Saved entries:

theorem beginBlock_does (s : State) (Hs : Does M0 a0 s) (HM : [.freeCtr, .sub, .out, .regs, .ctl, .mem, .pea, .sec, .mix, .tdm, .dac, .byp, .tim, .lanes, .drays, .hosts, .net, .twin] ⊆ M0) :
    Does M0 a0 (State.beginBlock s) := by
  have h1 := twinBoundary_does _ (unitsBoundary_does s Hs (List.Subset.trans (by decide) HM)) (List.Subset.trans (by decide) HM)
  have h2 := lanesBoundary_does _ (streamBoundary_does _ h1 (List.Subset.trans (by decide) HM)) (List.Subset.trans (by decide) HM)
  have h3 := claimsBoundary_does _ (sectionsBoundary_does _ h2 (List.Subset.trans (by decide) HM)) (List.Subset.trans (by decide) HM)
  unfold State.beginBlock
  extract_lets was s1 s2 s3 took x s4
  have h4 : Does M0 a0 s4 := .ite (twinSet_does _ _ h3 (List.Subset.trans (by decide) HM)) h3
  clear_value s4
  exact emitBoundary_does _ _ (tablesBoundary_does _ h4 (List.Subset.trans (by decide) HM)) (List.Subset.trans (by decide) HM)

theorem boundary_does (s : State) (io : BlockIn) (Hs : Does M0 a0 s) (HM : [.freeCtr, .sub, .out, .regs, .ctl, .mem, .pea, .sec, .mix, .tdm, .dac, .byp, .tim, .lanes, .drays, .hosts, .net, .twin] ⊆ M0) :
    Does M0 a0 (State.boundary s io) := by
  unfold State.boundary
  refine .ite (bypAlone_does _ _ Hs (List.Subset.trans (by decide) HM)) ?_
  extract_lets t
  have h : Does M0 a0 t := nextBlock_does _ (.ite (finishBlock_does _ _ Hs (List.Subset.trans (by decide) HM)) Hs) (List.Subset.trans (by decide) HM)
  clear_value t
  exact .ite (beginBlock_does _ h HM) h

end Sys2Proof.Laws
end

Work order.
Copy, please, every line from the start of the entries down to the line that holds "have h1 := twinBoundary_does", with both of those lines included and no others.

Task response.
theorem beginBlock_does (s : State) (Hs : Does M0 a0 s) (HM : [.freeCtr, .sub, .out, .regs, .ctl, .mem, .pea, .sec, .mix, .tdm, .dac, .byp, .tim, .lanes, .drays, .hosts, .net, .twin] ⊆ M0) :
    Does M0 a0 (State.beginBlock s) := by
  have h1 := twinBoundary_does _ (unitsBoundary_does s Hs (List.Subset.trans (by decide) HM)) (List.Subset.trans (by decide) HM)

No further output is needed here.